→ Study material:
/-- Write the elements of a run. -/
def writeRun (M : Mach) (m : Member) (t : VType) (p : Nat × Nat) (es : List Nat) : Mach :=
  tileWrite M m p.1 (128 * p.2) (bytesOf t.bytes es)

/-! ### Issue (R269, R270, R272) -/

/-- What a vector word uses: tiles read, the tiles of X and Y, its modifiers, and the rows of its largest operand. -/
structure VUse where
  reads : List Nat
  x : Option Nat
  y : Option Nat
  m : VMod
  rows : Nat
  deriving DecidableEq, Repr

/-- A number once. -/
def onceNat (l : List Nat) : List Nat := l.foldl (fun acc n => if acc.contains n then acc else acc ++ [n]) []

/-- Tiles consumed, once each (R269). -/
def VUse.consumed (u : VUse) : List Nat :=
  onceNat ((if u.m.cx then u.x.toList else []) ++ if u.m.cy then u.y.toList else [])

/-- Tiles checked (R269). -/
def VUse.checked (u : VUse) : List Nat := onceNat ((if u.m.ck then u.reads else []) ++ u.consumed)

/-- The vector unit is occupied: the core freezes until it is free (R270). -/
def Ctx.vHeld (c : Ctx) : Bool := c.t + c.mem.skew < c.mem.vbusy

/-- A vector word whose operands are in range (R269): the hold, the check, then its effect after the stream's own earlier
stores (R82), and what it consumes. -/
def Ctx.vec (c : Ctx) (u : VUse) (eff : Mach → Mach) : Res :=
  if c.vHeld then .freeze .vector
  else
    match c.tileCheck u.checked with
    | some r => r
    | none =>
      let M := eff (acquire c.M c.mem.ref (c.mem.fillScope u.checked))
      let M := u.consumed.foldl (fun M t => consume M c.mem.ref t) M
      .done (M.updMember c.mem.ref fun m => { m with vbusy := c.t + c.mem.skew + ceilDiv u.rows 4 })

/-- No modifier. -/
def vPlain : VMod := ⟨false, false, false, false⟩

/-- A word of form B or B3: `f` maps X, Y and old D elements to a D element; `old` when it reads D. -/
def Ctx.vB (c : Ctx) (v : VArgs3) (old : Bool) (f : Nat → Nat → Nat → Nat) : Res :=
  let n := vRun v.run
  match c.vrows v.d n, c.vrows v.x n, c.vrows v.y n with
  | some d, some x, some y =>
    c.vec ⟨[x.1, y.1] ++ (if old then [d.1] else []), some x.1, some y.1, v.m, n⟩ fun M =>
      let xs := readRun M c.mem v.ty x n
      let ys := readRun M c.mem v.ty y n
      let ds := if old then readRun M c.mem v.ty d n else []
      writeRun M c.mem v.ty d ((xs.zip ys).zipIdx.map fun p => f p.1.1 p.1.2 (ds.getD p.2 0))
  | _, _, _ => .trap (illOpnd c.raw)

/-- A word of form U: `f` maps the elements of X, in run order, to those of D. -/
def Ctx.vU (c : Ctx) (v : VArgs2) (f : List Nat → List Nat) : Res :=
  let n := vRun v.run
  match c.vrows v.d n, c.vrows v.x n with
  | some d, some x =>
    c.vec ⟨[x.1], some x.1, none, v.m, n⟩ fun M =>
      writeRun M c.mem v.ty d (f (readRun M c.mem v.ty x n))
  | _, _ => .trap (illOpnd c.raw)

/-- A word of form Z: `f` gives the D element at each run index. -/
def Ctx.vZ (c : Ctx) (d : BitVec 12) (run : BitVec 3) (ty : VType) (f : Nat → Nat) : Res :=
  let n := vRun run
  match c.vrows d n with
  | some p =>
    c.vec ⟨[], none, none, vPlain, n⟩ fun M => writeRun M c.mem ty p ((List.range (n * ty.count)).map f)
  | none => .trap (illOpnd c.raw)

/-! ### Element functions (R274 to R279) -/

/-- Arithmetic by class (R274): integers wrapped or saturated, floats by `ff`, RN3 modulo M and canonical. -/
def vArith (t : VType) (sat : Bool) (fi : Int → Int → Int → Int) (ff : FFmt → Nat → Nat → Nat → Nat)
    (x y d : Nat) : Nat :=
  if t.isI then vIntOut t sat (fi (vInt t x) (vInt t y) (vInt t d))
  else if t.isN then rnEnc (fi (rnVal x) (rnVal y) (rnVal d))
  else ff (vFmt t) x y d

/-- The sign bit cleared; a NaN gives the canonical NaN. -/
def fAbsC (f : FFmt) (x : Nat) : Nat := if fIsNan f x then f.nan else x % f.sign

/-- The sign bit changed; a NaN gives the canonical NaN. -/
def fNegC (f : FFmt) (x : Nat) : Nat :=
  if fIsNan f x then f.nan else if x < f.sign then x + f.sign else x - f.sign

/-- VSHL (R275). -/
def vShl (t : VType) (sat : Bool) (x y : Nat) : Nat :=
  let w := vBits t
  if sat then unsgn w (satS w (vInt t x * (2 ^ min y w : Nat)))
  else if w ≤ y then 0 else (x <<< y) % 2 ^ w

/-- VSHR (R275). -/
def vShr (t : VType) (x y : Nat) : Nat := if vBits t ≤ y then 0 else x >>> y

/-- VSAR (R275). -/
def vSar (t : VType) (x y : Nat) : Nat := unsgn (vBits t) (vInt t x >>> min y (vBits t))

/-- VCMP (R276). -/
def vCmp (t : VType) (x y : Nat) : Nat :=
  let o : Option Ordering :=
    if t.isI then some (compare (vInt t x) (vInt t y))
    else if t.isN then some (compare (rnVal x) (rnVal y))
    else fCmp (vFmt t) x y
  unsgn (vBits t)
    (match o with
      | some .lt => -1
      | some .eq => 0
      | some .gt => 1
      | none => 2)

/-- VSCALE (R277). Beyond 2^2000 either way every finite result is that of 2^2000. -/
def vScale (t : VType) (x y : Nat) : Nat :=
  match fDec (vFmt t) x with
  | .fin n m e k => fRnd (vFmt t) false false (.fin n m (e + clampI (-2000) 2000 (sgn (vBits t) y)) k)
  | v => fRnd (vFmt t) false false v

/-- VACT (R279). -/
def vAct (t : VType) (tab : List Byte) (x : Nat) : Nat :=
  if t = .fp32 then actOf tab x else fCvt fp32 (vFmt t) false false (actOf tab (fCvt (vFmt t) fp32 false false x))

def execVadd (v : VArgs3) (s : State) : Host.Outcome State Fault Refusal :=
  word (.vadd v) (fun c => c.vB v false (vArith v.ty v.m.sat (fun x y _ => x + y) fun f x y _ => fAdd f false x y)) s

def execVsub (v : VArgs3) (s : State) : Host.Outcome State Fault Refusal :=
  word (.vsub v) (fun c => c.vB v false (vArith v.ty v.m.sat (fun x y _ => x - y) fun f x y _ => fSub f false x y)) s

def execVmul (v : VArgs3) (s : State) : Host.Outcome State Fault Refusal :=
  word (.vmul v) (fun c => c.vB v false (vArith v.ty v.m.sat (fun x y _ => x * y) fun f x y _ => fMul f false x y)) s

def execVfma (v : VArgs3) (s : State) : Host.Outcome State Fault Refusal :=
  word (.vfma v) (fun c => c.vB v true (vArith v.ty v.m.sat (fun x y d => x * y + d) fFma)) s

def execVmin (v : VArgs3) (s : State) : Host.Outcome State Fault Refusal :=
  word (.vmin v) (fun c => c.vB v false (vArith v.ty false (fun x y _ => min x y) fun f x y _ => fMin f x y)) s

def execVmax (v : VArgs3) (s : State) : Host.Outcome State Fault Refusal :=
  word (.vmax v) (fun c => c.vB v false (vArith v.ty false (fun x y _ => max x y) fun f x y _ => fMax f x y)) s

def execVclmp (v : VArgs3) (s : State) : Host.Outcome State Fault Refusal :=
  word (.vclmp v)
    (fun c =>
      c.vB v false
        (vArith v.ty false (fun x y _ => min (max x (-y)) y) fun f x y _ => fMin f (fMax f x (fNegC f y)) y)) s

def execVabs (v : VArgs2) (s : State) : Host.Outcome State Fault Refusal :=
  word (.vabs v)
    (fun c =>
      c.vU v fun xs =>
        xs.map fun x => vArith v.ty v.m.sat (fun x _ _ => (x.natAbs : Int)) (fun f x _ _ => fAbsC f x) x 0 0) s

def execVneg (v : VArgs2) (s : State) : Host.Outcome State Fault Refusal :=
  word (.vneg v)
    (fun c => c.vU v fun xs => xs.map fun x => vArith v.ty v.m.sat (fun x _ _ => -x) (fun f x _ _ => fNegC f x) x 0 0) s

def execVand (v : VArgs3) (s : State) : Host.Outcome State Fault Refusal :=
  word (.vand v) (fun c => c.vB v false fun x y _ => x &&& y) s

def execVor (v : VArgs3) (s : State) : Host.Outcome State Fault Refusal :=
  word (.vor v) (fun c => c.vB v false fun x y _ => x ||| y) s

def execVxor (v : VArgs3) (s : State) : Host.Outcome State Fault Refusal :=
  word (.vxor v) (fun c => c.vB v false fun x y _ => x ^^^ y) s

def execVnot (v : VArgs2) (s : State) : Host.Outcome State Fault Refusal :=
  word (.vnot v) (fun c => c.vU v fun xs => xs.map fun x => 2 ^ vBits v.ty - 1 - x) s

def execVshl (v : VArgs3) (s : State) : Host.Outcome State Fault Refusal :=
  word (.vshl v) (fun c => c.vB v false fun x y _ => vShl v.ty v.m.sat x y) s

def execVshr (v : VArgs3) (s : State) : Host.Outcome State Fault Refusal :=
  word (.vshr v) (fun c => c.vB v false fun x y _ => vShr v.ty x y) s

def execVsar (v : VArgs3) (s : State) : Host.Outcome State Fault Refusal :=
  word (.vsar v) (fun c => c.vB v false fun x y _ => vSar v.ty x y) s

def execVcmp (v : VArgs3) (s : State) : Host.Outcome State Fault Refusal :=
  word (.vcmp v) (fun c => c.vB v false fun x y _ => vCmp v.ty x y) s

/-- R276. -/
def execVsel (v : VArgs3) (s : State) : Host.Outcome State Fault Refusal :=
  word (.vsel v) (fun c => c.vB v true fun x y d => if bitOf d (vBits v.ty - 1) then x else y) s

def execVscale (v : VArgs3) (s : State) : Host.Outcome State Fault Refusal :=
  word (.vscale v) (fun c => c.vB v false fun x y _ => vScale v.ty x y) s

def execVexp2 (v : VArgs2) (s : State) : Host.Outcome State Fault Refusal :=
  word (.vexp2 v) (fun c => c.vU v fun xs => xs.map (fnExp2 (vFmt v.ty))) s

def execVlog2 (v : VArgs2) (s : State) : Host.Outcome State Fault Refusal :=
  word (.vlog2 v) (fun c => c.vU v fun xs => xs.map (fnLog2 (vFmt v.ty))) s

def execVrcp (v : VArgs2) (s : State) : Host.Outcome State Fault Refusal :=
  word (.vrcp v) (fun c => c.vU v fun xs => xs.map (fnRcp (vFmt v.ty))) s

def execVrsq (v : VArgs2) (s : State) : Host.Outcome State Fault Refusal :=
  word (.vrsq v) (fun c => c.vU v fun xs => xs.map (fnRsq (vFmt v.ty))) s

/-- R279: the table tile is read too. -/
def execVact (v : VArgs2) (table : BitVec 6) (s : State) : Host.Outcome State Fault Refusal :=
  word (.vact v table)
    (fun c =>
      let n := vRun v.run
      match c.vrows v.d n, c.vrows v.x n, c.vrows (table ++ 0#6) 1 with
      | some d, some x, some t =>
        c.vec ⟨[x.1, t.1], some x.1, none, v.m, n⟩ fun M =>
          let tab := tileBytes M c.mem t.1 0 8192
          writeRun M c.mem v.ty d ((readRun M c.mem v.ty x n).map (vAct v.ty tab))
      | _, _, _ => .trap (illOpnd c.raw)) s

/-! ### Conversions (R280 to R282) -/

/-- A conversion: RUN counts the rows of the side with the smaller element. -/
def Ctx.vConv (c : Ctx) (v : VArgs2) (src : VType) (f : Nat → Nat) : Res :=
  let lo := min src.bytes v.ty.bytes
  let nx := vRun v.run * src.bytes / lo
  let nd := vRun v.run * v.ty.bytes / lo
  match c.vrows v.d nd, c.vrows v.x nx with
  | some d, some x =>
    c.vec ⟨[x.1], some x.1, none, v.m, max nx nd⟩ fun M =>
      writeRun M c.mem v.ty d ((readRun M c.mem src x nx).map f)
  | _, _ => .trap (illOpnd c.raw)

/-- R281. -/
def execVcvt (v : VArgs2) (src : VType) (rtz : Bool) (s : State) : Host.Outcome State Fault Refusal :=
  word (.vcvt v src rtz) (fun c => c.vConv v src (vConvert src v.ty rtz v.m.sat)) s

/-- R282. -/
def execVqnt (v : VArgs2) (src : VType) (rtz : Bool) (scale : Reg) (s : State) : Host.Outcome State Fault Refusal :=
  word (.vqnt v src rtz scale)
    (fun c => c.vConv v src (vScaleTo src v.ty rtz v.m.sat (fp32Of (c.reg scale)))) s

→ Exercise prompt: Pull out all lines of the data with the string "trap".

→ Solved problem:
  | _, _, _ => .trap (illOpnd c.raw)
  | _, _ => .trap (illOpnd c.raw)
  | none => .trap (illOpnd c.raw)
      | _, _, _ => .trap (illOpnd c.raw)) s
  | _, _ => .trap (illOpnd c.raw)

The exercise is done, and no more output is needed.